Statistical analysis

X-ray time-point

As RA X-ray progression can be non-linear [21], and several cohorts had cross-sectional X-ray scores, we tested SNP associations with radiological damage at a single time-point. In the repeated measures early RA cohorts (CARDERA, YEAR, and Leiden EAC) associations with end-point X-ray scores were tested (when radiological damage was greatest). In the repeated measures established RA cohort (BRASS) associations with baseline X-ray scores were tested (when sample size was greatest).

Statistical models

Log-transformed Larsen/SvHS, or binary erosive status were used as response variables. Outcomes were regressed on imputed genotype dosages assuming an additive genetic model using linear (in CARDERA, Leiden EAC, BRASS, SLRAS, and NARAC), negative binomial (in YEAR, due to over-dispersion) or logistic (in GENRA) regression models.

The same modelling covariates were included to provide consistency. Sex, age, disease duration, rheumatoid factor (RF) and (where available) treatment were tested for associations with X-ray scores in each cohort to determine the best predictors across studies. Only age and disease duration were associated with radiological scores in every cohort, and these were included as covariates. Ancestry-informative principal components (PCs) were included to account for population stratification. These were calculated using EIGENSTRAT. Different numbers were used in each study, with a minimum of 2 used [22].

Two analyses were undertaken: a primary analysis using these covariates, and a secondary analysis, including RF as an additional covariate to account for genetic variants exerting their effects through RF formation (which associates with both the SE and X-ray damage).

Meta-analysis

SNP association results from GWAS were combined using a Z-score weighted approach in METAL [23]. METAL performs a meta-analysis using information on P-values, effect directions, and the number of cases evaluated at each SNP. This method was used because other meta-analysis methods, such as the inverse variance-weighted average method [24], require effect size data at each marker, and as our various GWAS utlised different statistical models and X-ray scoring systems, their beta-values were non-comparable.

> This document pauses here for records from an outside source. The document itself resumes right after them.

-- ==== Sys2Proof/Laws/Memory.lean ====
section
/-! SUPPORT. Laws of buffer cells: a read after a write, and every memory operation keeps the canonical form and the
capacity. -/

namespace Sys2Proof.Machine

variable {α : Type}

@[simp] theorem Memory.get_nil (i : Nat) : Memory.get ([] : Memory α) i = none := rfl

/-- A read after a write: the value written at its own cell, the old value elsewhere. -/
theorem Memory.get_set (m : Memory α) (i j : Nat) (v : α) :
    Memory.get (Memory.set m i v) j = if j = i then some v else Memory.get m j := by
  induction m with
  | nil => simp only [Memory.set, Memory.get, eq_comm (a := i)]
  | cons c m ih =>
    obtain ⟨k, w⟩ := c
    unfold Memory.set
    split_ifs with h1 h2 h2 h3 h3
    · simp only [Memory.get]; rw [if_pos h2.symm]
    · simp only [Memory.get]; rw [if_neg (Ne.symm h2)]
    · simp only [Memory.get]; rw [if_pos h3.symm]
    · simp only [Memory.get]; rw [if_neg (Ne.symm h3), if_neg (by omega)]
    · simp only [Memory.get, ih]; rw [if_neg (by omega), if_pos h3]
    · simp only [Memory.get, ih]; rw [if_neg h3]

@[simp] theorem Memory.get_set_self (m : Memory α) (i : Nat) (v : α) :
    Memory.get (Memory.set m i v) i = some v := by simp [Memory.get_set]

/-- A read after a range write: the list's value inside the range, the old value outside. -/
theorem Memory.get_setRange (vs : List α) (m : Memory α) (i j : Nat) :
    Memory.get (Memory.setRange m i vs) j =
      if i ≤ j ∧ j < i + vs.length then vs[j - i]? else Memory.get m j := by
  induction vs generalizing m i with
  | nil => simp only [Memory.setRange, List.length_nil]; rw [if_neg (by omega)]
  | cons v vs ih =>
    simp only [Memory.setRange, ih, Memory.get_set, List.length_cons]
    rcases Nat.lt_trichotomy j i with h | rfl | h
    · rw [if_neg (by omega), if_neg (by omega), if_neg (by omega)]
    · rw [if_neg (by omega), if_pos rfl, if_pos (by omega)]; simp
    · obtain ⟨d, rfl⟩ : ∃ d, j = i + 1 + d := ⟨j - (i + 1), by omega⟩
      by_cases hd : d < vs.length
      · rw [if_pos (by omega), if_pos (by omega)]
        simp [show i + 1 + d - (i + 1) = d by omega, show i + 1 + d - i = d + 1 by omega]
      · rw [if_neg (by omega), if_neg (by omega), if_neg (by omega)]

@[simp] theorem Memory.setRange_nil (m : Memory α) (i : Nat) : Memory.setRange m i [] = m := rfl

theorem Memory.wf_cons (k : Nat) (v : α) (m : Memory α) :
    Memory.wf ((k, v) :: m) = true ↔ (∀ c ∈ m, k < c.1) ∧ Memory.wf m = true := by
  simp [Memory.wf]

theorem Memory.within_iff (cap : Nat) (m : Memory α) :
    Memory.within cap m = true ↔ ∀ c ∈ m, c.1 < cap := by
  simp [Memory.within]

/-- The cells of a memory after a write are the written one and old ones. -/
theorem Memory.mem_set (m : Memory α) (i : Nat) (v : α) (c : Nat × α) (h : c ∈ Memory.set m i v) :
    c = (i, v) ∨ c ∈ m := by
  induction m with
  | nil => simpa [Memory.set] using h
  | cons d m ih =>
    obtain ⟨k, w⟩ := d
    unfold Memory.set at h
    split_ifs at h with h1 h2
    · simpa using h
    · rcases List.mem_cons.1 h with h | h
      · exact .inl h
      · exact .inr (List.mem_cons_of_mem _ h)
    · rcases List.mem_cons.1 h with h | h
      · exact .inr (by simp [h])
      · rcases ih h with h | h
        · exact .inl h
        · exact .inr (List.mem_cons_of_mem _ h)

/-- A write keeps the canonical form. -/
theorem Memory.wf_set (m : Memory α) (i : Nat) (v : α) (h : Memory.wf m = true) :
    Memory.wf (Memory.set m i v) = true := by
  induction m with
  | nil => simp [Memory.set, Memory.wf]
  | cons d m ih =>
    obtain ⟨k, w⟩ := d
    obtain ⟨hk, hm⟩ := (Memory.wf_cons k w m).1 h
    unfold Memory.set
    split_ifs with h1 h2
    · refine (Memory.wf_cons _ _ _).2 ⟨fun c hc => ?_, h⟩
      rcases List.mem_cons.1 hc with rfl | hc
      · exact h1
      · exact lt_trans h1 (hk c hc)
    · exact (Memory.wf_cons _ _ _).2 ⟨fun c hc => h2 ▸ hk c hc, hm⟩
    · refine (Memory.wf_cons _ _ _).2 ⟨fun c hc => ?_, ih hm⟩
      rcases Memory.mem_set m i v c hc with rfl | hc
      · show k < i
        omega
      · exact hk c hc

theorem Memory.wf_setRange (vs : List α) (m : Memory α) (i : Nat) (h : Memory.wf m = true) :
    Memory.wf (Memory.setRange m i vs) = true := by
  induction vs generalizing m i with
  | nil => exact h
  | cons v vs ih => exact ih _ _ (Memory.wf_set m i v h)

/-- A write inside the capacity stays inside it. -/
theorem Memory.within_set (cap : Nat) (m : Memory α) (i : Nat) (v : α) (h : Memory.within cap m = true)
    (hi : i < cap) : Memory.within cap (Memory.set m i v) = true := by
  rw [Memory.within_iff] at h ⊢
  intro c hc
  rcases Memory.mem_set m i v c hc with rfl | hc
  · exact hi
  · exact h c hc

theorem Memory.within_setRange (cap : Nat) (vs : List α) (m : Memory α) (i : Nat) (h : Memory.within cap m = true)
    (hi : i + vs.length ≤ cap) : Memory.within cap (Memory.setRange m i vs) = true := by
  induction vs generalizing m i with
  | nil => exact h
  | cons v vs ih =>
    rw [List.length_cons] at hi
    exact ih _ _ (Memory.within_set cap m i v h (by omega)) (by omega)

/-- A cell with a value is one of the listed ones. -/
theorem Memory.mem_of_get (m : Memory α) (i : Nat) (v : α) (h : Memory.get m i = some v) : (i, v) ∈ m := by
  induction m with
  | nil => simp at h
  | cons c m ih =>
    obtain ⟨k, w⟩ := c
    unfold Memory.get at h
    split_ifs at h with hk
    · subst hk; simp_all
    · exact List.mem_cons_of_mem _ (ih h)

/-- Two memories in canonical form with the same cells are equal data. -/
theorem Memory.ext_of_wf (m m' : Memory α) (h : Memory.wf m = true) (h' : Memory.wf m' = true)
    (hg : ∀ i, Memory.get m i = Memory.get m' i) : m = m' := by
  induction m generalizing m' with
  | nil =>
    cases m' with
    | nil => rfl
    | cons c m' => have := hg c.1; simp [Memory.get] at this
  | cons c m ih =>
    obtain ⟨k, v⟩ := c
    obtain ⟨hk, hm⟩ := (Memory.wf_cons k v m).1 h
    cases m' with
    | nil => have := hg k; simp [Memory.get] at this
    | cons c' m' =>
      obtain ⟨k', v'⟩ := c'
      obtain ⟨hk', hm'⟩ := (Memory.wf_cons k' v' m').1 h'
      have low : ∀ (n : Memory α) (j : Nat), (∀ c ∈ n, j < c.1) → Memory.get n j = none := by
        intro n j hn
        cases hj : Memory.get n j with
        | none => rfl
        | some w => exact absurd (hn _ (Memory.mem_of_get n j w hj)) (lt_irrefl j)
      have hkk : k = k' := by
        rcases Nat.lt_trichotomy k k' with hlt | heq | hlt
        · have h1 := hg k
          rw [Memory.get, if_pos rfl, Memory.get, if_neg (by omega), low m' k (fun c hc => lt_trans hlt (hk' c hc))] at h1
          exact absurd h1 (by simp)
        · exact heq
        · have h1 := hg k'
          rw [Memory.get, if_neg (by omega), Memory.get, if_pos rfl, low m k' (fun c hc => lt_trans hlt (hk c hc))] at h1
          exact absurd h1 (by simp)
      subst hkk
      have hv := hg k
      simp only [Memory.get, if_true, Option.some.injEq] at hv
      subst hv
      congr 1
      refine ih m' hm hm' fun i => ?_
      by_cases hik : k = i
      · subst hik; rw [low m k hk, low m' k hk']
      · have := hg i; simpa [Memory.get, hik] using this

end Sys2Proof.Machine
end

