-- ==== Sys2Proof/Laws/State.lean ====
section
/-! SUPPORT. One lemma per field per update of the state, each true by rfl, so that no later proof unfolds a record
update; and the record equation of each command's commit, which is its whole frame. -/

namespace Sys2Proof.Machine

/-! ### complete -/

@[simp] theorem complete_cfg (b : Block) (e : ErrCode) (r0 r1 : Word) : (complete b e r0 r1).cfg = b.cfg := rfl
@[simp] theorem complete_pending (b : Block) (e : ErrCode) (r0 r1 : Word) : (complete b e r0 r1).pending = none := rfl
@[simp] theorem complete_overrun (b : Block) (e : ErrCode) (r0 r1 : Word) : (complete b e r0 r1).overrun = b.overrun := rfl
@[simp] theorem complete_anomaly (b : Block) (e : ErrCode) (r0 r1 : Word) : (complete b e r0 r1).anomaly = b.anomaly := rfl
@[simp] theorem complete_treeValid (b : Block) (e : ErrCode) (r0 r1 : Word) : (complete b e r0 r1).treeValid = b.treeValid := rfl
@[simp] theorem complete_codesValid (b : Block) (e : ErrCode) (r0 r1 : Word) : (complete b e r0 r1).codesValid = b.codesValid := rfl
@[simp] theorem complete_error (b : Block) (e : ErrCode) (r0 r1 : Word) : (complete b e r0 r1).error = e := rfl
@[simp] theorem complete_arg (b : Block) (e : ErrCode) (r0 r1 : Word) : (complete b e r0 r1).arg = b.arg := rfl
@[simp] theorem complete_result0 (b : Block) (e : ErrCode) (r0 r1 : Word) : (complete b e r0 r1).result0 = r0 := rfl
@[simp] theorem complete_result1 (b : Block) (e : ErrCode) (r0 r1 : Word) : (complete b e r0 r1).result1 = r1 := rfl
@[simp] theorem complete_inLen (b : Block) (e : ErrCode) (r0 r1 : Word) : (complete b e r0 r1).inLen = b.inLen := rfl
@[simp] theorem complete_outLen (b : Block) (e : ErrCode) (r0 r1 : Word) : (complete b e r0 r1).outLen = b.outLen := rfl
@[simp] theorem complete_bitLen (b : Block) (e : ErrCode) (r0 r1 : Word) : (complete b e r0 r1).bitLen = b.bitLen := rfl
@[simp] theorem complete_pkLen (b : Block) (e : ErrCode) (r0 r1 : Word) : (complete b e r0 r1).pkLen = b.pkLen := rfl
@[simp] theorem complete_total (b : Block) (e : ErrCode) (r0 r1 : Word) : (complete b e r0 r1).total = b.total := rfl
@[simp] theorem complete_ndist (b : Block) (e : ErrCode) (r0 r1 : Word) : (complete b e r0 r1).ndist = b.ndist := rfl
@[simp] theorem complete_nleaf (b : Block) (e : ErrCode) (r0 r1 : Word) : (complete b e r0 r1).nleaf = b.nleaf := rfl
@[simp] theorem complete_root (b : Block) (e : ErrCode) (r0 r1 : Word) : (complete b e r0 r1).root = b.root := rfl
@[simp] theorem complete_synth (b : Block) (e : ErrCode) (r0 r1 : Word) : (complete b e r0 r1).synth = b.synth := rfl
@[simp] theorem complete_count (b : Block) (e : ErrCode) (r0 r1 : Word) : (complete b e r0 r1).count = b.count := rfl
@[simp] theorem complete_order (b : Block) (e : ErrCode) (r0 r1 : Word) : (complete b e r0 r1).order = b.order := rfl
@[simp] theorem complete_node (b : Block) (e : ErrCode) (r0 r1 : Word) : (complete b e r0 r1).node = b.node := rfl
@[simp] theorem complete_code (b : Block) (e : ErrCode) (r0 r1 : Word) : (complete b e r0 r1).code = b.code := rfl
@[simp] theorem complete_inbuf (b : Block) (e : ErrCode) (r0 r1 : Word) : (complete b e r0 r1).inbuf = b.inbuf := rfl
@[simp] theorem complete_outbuf (b : Block) (e : ErrCode) (r0 r1 : Word) : (complete b e r0 r1).outbuf = b.outbuf := rfl
@[simp] theorem complete_bitbuf (b : Block) (e : ErrCode) (r0 r1 : Word) : (complete b e r0 r1).bitbuf = b.bitbuf := rfl
@[simp] theorem complete_pkbuf (b : Block) (e : ErrCode) (r0 r1 : Word) : (complete b e r0 r1).pkbuf = b.pkbuf := rfl

/-! ### invalidateCodes -/

@[simp] theorem invalidateCodes_cfg (b : Block) : (invalidateCodes b).cfg = b.cfg := rfl
@[simp] theorem invalidateCodes_pending (b : Block) : (invalidateCodes b).pending = b.pending := rfl
@[simp] theorem invalidateCodes_overrun (b : Block) : (invalidateCodes b).overrun = b.overrun := rfl
@[simp] theorem invalidateCodes_anomaly (b : Block) : (invalidateCodes b).anomaly = b.anomaly := rfl
@[simp] theorem invalidateCodes_treeValid (b : Block) : (invalidateCodes b).treeValid = b.treeValid := rfl
@[simp] theorem invalidateCodes_codesValid (b : Block) : (invalidateCodes b).codesValid = false := rfl
@[simp] theorem invalidateCodes_error (b : Block) : (invalidateCodes b).error = b.error := rfl
@[simp] theorem invalidateCodes_arg (b : Block) : (invalidateCodes b).arg = b.arg := rfl
@[simp] theorem invalidateCodes_result0 (b : Block) : (invalidateCodes b).result0 = b.result0 := rfl
@[simp] theorem invalidateCodes_result1 (b : Block) : (invalidateCodes b).result1 = b.result1 := rfl
@[simp] theorem invalidateCodes_inLen (b : Block) : (invalidateCodes b).inLen = b.inLen := rfl
@[simp] theorem invalidateCodes_outLen (b : Block) : (invalidateCodes b).outLen = b.outLen := rfl
@[simp] theorem invalidateCodes_bitLen (b : Block) : (invalidateCodes b).bitLen = b.bitLen := rfl
@[simp] theorem invalidateCodes_pkLen (b : Block) : (invalidateCodes b).pkLen = b.pkLen := rfl
@[simp] theorem invalidateCodes_total (b : Block) : (invalidateCodes b).total = b.total := rfl
@[simp] theorem invalidateCodes_ndist (b : Block) : (invalidateCodes b).ndist = b.ndist := rfl
@[simp] theorem invalidateCodes_nleaf (b : Block) : (invalidateCodes b).nleaf = b.nleaf := rfl
@[simp] theorem invalidateCodes_root (b : Block) : (invalidateCodes b).root = b.root := rfl
@[simp] theorem invalidateCodes_synth (b : Block) : (invalidateCodes b).synth = b.synth := rfl
@[simp] theorem invalidateCodes_count (b : Block) : (invalidateCodes b).count = b.count := rfl
@[simp] theorem invalidateCodes_order (b : Block) : (invalidateCodes b).order = b.order := rfl
@[simp] theorem invalidateCodes_node (b : Block) : (invalidateCodes b).node = b.node := rfl
@[simp] theorem invalidateCodes_code (b : Block) : (invalidateCodes b).code = Vector.replicate 128 CodeEntry.absent := rfl
@[simp] theorem invalidateCodes_inbuf (b : Block) : (invalidateCodes b).inbuf = b.inbuf := rfl
@[simp] theorem invalidateCodes_outbuf (b : Block) : (invalidateCodes b).outbuf = b.outbuf := rfl
@[simp] theorem invalidateCodes_bitbuf (b : Block) : (invalidateCodes b).bitbuf = b.bitbuf := rfl
@[simp] theorem invalidateCodes_pkbuf (b : Block) : (invalidateCodes b).pkbuf = b.pkbuf := rfl

/-! ### invalidateTree -/

@[simp] theorem invalidateTree_cfg (b : Block) : (invalidateTree b).cfg = b.cfg := rfl
@[simp] theorem invalidateTree_pending (b : Block) : (invalidateTree b).pending = b.pending := rfl
@[simp] theorem invalidateTree_overrun (b : Block) : (invalidateTree b).overrun = b.overrun := rfl
@[simp] theorem invalidateTree_anomaly (b : Block) : (invalidateTree b).anomaly = b.anomaly := rfl
@[simp] theorem invalidateTree_treeValid (b : Block) : (invalidateTree b).treeValid = false := rfl
@[simp] theorem invalidateTree_codesValid (b : Block) : (invalidateTree b).codesValid = false := rfl
@[simp] theorem invalidateTree_error (b : Block) : (invalidateTree b).error = b.error := rfl
@[simp] theorem invalidateTree_arg (b : Block) : (invalidateTree b).arg = b.arg := rfl
@[simp] theorem invalidateTree_result0 (b : Block) : (invalidateTree b).result0 = b.result0 := rfl
@[simp] theorem invalidateTree_result1 (b : Block) : (invalidateTree b).result1 = b.result1 := rfl
@[simp] theorem invalidateTree_inLen (b : Block) : (invalidateTree b).inLen = b.inLen := rfl
@[simp] theorem invalidateTree_outLen (b : Block) : (invalidateTree b).outLen = b.outLen := rfl
@[simp] theorem invalidateTree_bitLen (b : Block) : (invalidateTree b).bitLen = b.bitLen := rfl
@[simp] theorem invalidateTree_pkLen (b : Block) : (invalidateTree b).pkLen = b.pkLen := rfl
@[simp] theorem invalidateTree_total (b : Block) : (invalidateTree b).total = b.total := rfl
@[simp] theorem invalidateTree_ndist (b : Block) : (invalidateTree b).ndist = b.ndist := rfl
@[simp] theorem invalidateTree_nleaf (b : Block) : (invalidateTree b).nleaf = 0 := rfl
@[simp] theorem invalidateTree_root (b : Block) : (invalidateTree b).root = 0 := rfl
@[simp] theorem invalidateTree_synth (b : Block) : (invalidateTree b).synth = none := rfl
@[simp] theorem invalidateTree_count (b : Block) : (invalidateTree b).count = b.count := rfl
@[simp] theorem invalidateTree_order (b : Block) : (invalidateTree b).order = b.order := rfl
@[simp] theorem invalidateTree_node (b : Block) : (invalidateTree b).node = Vector.replicate 256 Node.zero := rfl
@[simp] theorem invalidateTree_code (b : Block) : (invalidateTree b).code = Vector.replicate 128 CodeEntry.absent := rfl
@[simp] theorem invalidateTree_inbuf (b : Block) : (invalidateTree b).inbuf = b.inbuf := rfl
@[simp] theorem invalidateTree_outbuf (b : Block) : (invalidateTree b).outbuf = b.outbuf := rfl
@[simp] theorem invalidateTree_bitbuf (b : Block) : (invalidateTree b).bitbuf = b.bitbuf := rfl
@[simp] theorem invalidateTree_pkbuf (b : Block) : (invalidateTree b).pkbuf = b.pkbuf := rfl

/-! ### The agents -/

@[simp] theorem assertReset_blk (s : State) : (assertReset s).blk = Block.powerOn s.blk.cfg := rfl
@[simp] theorem assertReset_host (s : State) : (assertReset s).host = s.host := rfl
@[simp] theorem assertReset_sched (s : State) : (assertReset s).sched = s.sched := rfl
@[simp] theorem assertReset_draws (s : State) : (assertReset s).draws = s.draws := rfl
@[simp] theorem popMove_blk (s : State) : (popMove s).blk = s.blk := rfl
@[simp] theorem popMove_host (s : State) : (popMove s).host = s.host := rfl
@[simp] theorem popMove_sched (s : State) : (popMove s).sched = s.sched.tail := rfl
@[simp] theorem popMove_draws (s : State) : (popMove s).draws = s.draws := rfl
@[simp] theorem latchCommand_pending (s : State) (w : Word) : (latchCommand s w).blk.pending = some w := rfl
@[simp] theorem latchCommand_sched (s : State) (w : Word) : (latchCommand s w).sched = [] := rfl
@[simp] theorem latchCommand_host (s : State) (w : Word) : (latchCommand s w).host = s.host := rfl
@[simp] theorem latchCommand_draws (s : State) (w : Word) : (latchCommand s w).draws = s.draws := rfl
@[simp] theorem withProg_blk (s : State) (p : List HostStmt) : (withProg s p).blk = s.blk := rfl
@[simp] theorem withProg_prog (s : State) (p : List HostStmt) : (withProg s p).host.prog = p := rfl
@[simp] theorem withProg_vars (s : State) (p : List HostStmt) : (withProg s p).host.vars = s.host.vars := rfl
@[simp] theorem withProg_rdata (s : State) (p : List HostStmt) : (withProg s p).host.rdata = s.host.rdata := rfl
@[simp] theorem withProg_sched (s : State) (p : List HostStmt) : (withProg s p).sched = s.sched := rfl
@[simp] theorem withProg_draws (s : State) (p : List HostStmt) : (withProg s p).draws = s.draws := rfl
@[simp] theorem afterRead_blk (s : State) (d : Word) : (afterRead s d).blk = s.blk := rfl
@[simp] theorem afterRead_rdata (s : State) (d : Word) : (afterRead s d).host.rdata = some d := rfl
@[simp] theorem afterRead_prog (s : State) (d : Word) : (afterRead s d).host.prog = s.host.prog := rfl
@[simp] theorem afterRead_vars (s : State) (d : Word) : (afterRead s d).host.vars = s.host.vars := rfl
@[simp] theorem afterRead_sched (s : State) (d : Word) : (afterRead s d).sched = s.sched := rfl
@[simp] theorem afterRead_draws (s : State) (d : Word) : (afterRead s d).draws = s.draws + 1 := rfl
@[simp] theorem noteCheck_blk (s : State) (ok : Bool) : (noteCheck s ok).blk = s.blk := rfl
@[simp] theorem noteCheck_prog (s : State) (ok : Bool) : (noteCheck s ok).host.prog = s.host.prog := rfl
@[simp] theorem noteCheck_vars (s : State) (ok : Bool) : (noteCheck s ok).host.vars = s.host.vars := rfl
@[simp] theorem noteCheck_rdata (s : State) (ok : Bool) : (noteCheck s ok).host.rdata = s.host.rdata := rfl
@[simp] theorem noteCheck_sched (s : State) (ok : Bool) : (noteCheck s ok).sched = s.sched := rfl
@[simp] theorem noteCheck_draws (s : State) (ok : Bool) : (noteCheck s ok).draws = s.draws := rfl
@[simp] theorem bindName_blk (s : State) (d : Word) (n : Option Nat) : (bindName s d n).blk = s.blk := by cases n <;> rfl
@[simp] theorem bindName_prog (s : State) (d : Word) (n : Option Nat) :
    (bindName s d n).host.prog = s.host.prog := by cases n <;> rfl
@[simp] theorem bindName_rdata (s : State) (d : Word) (n : Option Nat) :
    (bindName s d n).host.rdata = s.host.rdata := by cases n <;> rfl
@[simp] theorem bindName_sched (s : State) (d : Word) (n : Option Nat) :
    (bindName s d n).sched = s.sched := by cases n <;> rfl
@[simp] theorem bindName_draws (s : State) (d : Word) (n : Option Nat) :
    (bindName s d n).draws = s.draws := by cases n <;> rfl

/-! ### Commits -/

/-- CLEAR leaves the power-on block but for the configuration, the buffers, ERROR, RESULT0, RESULT1 and PENDING
(40_control R114). -/
theorem clearBlock_eq (b : Block) :
    clearBlock b =
      { Block.powerOn b.cfg with
        pending := b.pending, error := b.error, result0 := b.result0, result1 := b.result1
        inbuf := b.inbuf, outbuf := b.outbuf, bitbuf := b.bitbuf, pkbuf := b.pkbuf } := rfl

theorem scanCommit_eq (b : Block) (ss : List Sym) :
    scanCommit b ss =
      { invalidateTree b with
        count := (tally ss).cnt.map (BitVec.ofNat 32)
        order := orderTable (tally ss).ord
        ndist := BitVec.ofNat 8 (tally ss).ord.length
        total := BitVec.ofNat 32 ss.length } := rfl

theorem loadCommit_eq (b : Block) (sym : Sym) :
    loadCommit b sym =
      { invalidateTree b with
        count := setSym b.count sym b.arg
        order := b.order.setIfInBounds b.ndist.toNat sym
        ndist := b.ndist + 1
        total := b.total + b.arg } := rfl

theorem buildCommit_eq (b : Block) :
    buildCommit b =
      { invalidateCodes b with
        node := nodeTable (treeNodes b.cfg.weightMode b.total.toNat (freqList b))
        nleaf := BitVec.ofNat 8 (freqList b).length
        root := BitVec.ofNat 8 ((treeNodes b.cfg.weightMode b.total.toNat (freqList b)).length - 1)
        synth := synthSym b
        treeValid := true } := rfl

theorem codesCommit_eq (b : Block) (acc : CodeAcc) :
    codesCommit b acc = { b with code := acc.ct, codesValid := true } := rfl

theorem bitsCommit_eq (b : Block) (bs : List Bool) :
    bitsCommit b bs = { b with bitbuf := putBits b.bitbuf bs, bitLen := BitVec.ofNat 32 bs.length } := rfl

theorem packCommit_eq (b : Block) (bytes : List Byte) :
    packCommit b bytes = { b with pkbuf := putBytes b.pkbuf bytes, pkLen := BitVec.ofNat 32 bytes.length } := rfl

theorem decodeCommit_eq (b : Block) (out : List Sym) :
    decodeCommit b out =
      { b with
        outbuf := putBytes b.outbuf (out.map (fun s => s.setWidth 8))
        outLen := BitVec.ofNat 32 out.length } := rfl

end Sys2Proof.Machine
end

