/-- Settles O29: the list is the synthetic entry and then r's, so these are the left and the right leaf of the root. -/
theorem singleSymbolGetsCodeOne : Obligations.SingleSymbolGetsCodeOne := by
  intro s r htable hord
  have hone : s.blk.ndist = 1 := by
    obtain ⟨hle, -⟩ := id htable
    exact BitVec.eq_of_toNat_eq (by rw [← length_ordered hle, hord]; rfl)
  have hne : s.blk.ndist ≠ 0 := by simp [hone]
  obtain ⟨r', t, hord', ht, -, hsynth, hlist, -⟩ := (syntheticLeafComesFirst s.blk htable).1 hone
  obtain rfl : r = r' := by simpa [hord] using hord'
  obtain rfl : t = r + 1 := BitVec.eq_of_toNat_eq (by simpa using ht)
  obtain ⟨r0, r1, hbuild⟩ : ∃ r0 r1, buildTree s.blk = .ok ⟨buildCommit s.blk, r0, r1⟩ :=
    ⟨_, _, (buildTree_ok _ _).mpr ⟨hne, two_le_length_freqList hne, rfl⟩⟩
  have htree : TreeInv (complete (buildCommit s.blk) .none r0 r1) := treeInv_buildCommit htable hne
  obtain ⟨acc, hwalk, hok⟩ := exists_genCodes_ok rfl htree
  have hcodes := codesInv_codesCommit rfl htree hwalk
  have hcode {x : Sym} {path : List Bool} :=
    code_eq_ofPath (s := x) (path := path) ((treeInv_codesCommit _ acc).mpr htree) hcodes rfl
  obtain ⟨hroot, hleft, hzero⟩ := node_buildCommit_pair hlist
  obtain ⟨hfalse, htrue⟩ := leadsTo_buildCommit_pair hlist
  refine ⟨_, _, exec_of_ok (by nofun) hbuild, exec_of_ok (by nofun) hok, rfl, rfl, hsynth, hcode hfalse, hcode htrue,
    congrArg Node.sym hzero, congrArg Node.leaf hzero, hroot ▸ hleft, fun x hx hx1 => ?_⟩
  refine (entryOk_of_not_isLeafSym ?_).mp (hcodes.2 x)
  show (decide (x ∈ ordered s.blk) || synthSym s.blk == some x) = false
  rw [hord, hsynth, Bool.or_eq_false_iff, decide_eq_false_iff_not, List.mem_singleton, beq_eq_false_iff_ne]
  exact ⟨hx, fun h => hx1 (Option.some.inj h).symm⟩

end Sys2Proof.Machine
end

section
/-! The buffers of ENCODE, PACK and UNPACK (44_bit_packing R175 to R187): what a read of a written range gives, what an
output with its tail fill leaves, and the bits of a byte stream. -/

namespace Sys2Proof.Machine

open Sys2Proof.Safety

/-! ## Reads of written cells -/

/-- A written range is read as what it holds. -/
theorem readCells_of_holds {α : Type} (buf : Buf) {m : Memory α} {n : Nat} {vs : List α} (hlen : n = vs.length)
    (h : Holds m vs) : readCells buf m n = .ok vs :=
  (readCells_ok _ _ _ _).mpr ⟨hlen.symm, fun j hj => (h j hj).trans (List.getElem?_eq_getElem hj)⟩

/-- The read of a range ends in UNINIT at its first unwritten cell (20_memory R79). -/
theorem readCells_of_first_unwritten {α : Type} (buf : Buf) {m : Memory α} {n i : Nat} (hi : i < n)
    (hbelow : ∀ j, j < i → ∃ v, Memory.get m j = some v) (hnone : Memory.get m i = none) :
    readCells buf m n = .error (.fault (.uninit buf i)) :=
  (readCells_error _ _ _ _).mpr ⟨i, hi, hnone, rfl, hbelow⟩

We assessed QQ-plots and genomic inflation factors to confirm that genome-wide statistics had the expected distributions. Genomic control correction was used to adjust for any residual inflation of test statistics. In the overall meta-analysis of all SNPs, we only analysed SNPs that had been genotyped or imputed in at least half of all individuals in the total sample.

Two meta-analyses were performed: (1) a trans-ethnic meta-analysis (maximising sample size); (2) a European ancestry meta-analysis (reducing heterogeneity across populations).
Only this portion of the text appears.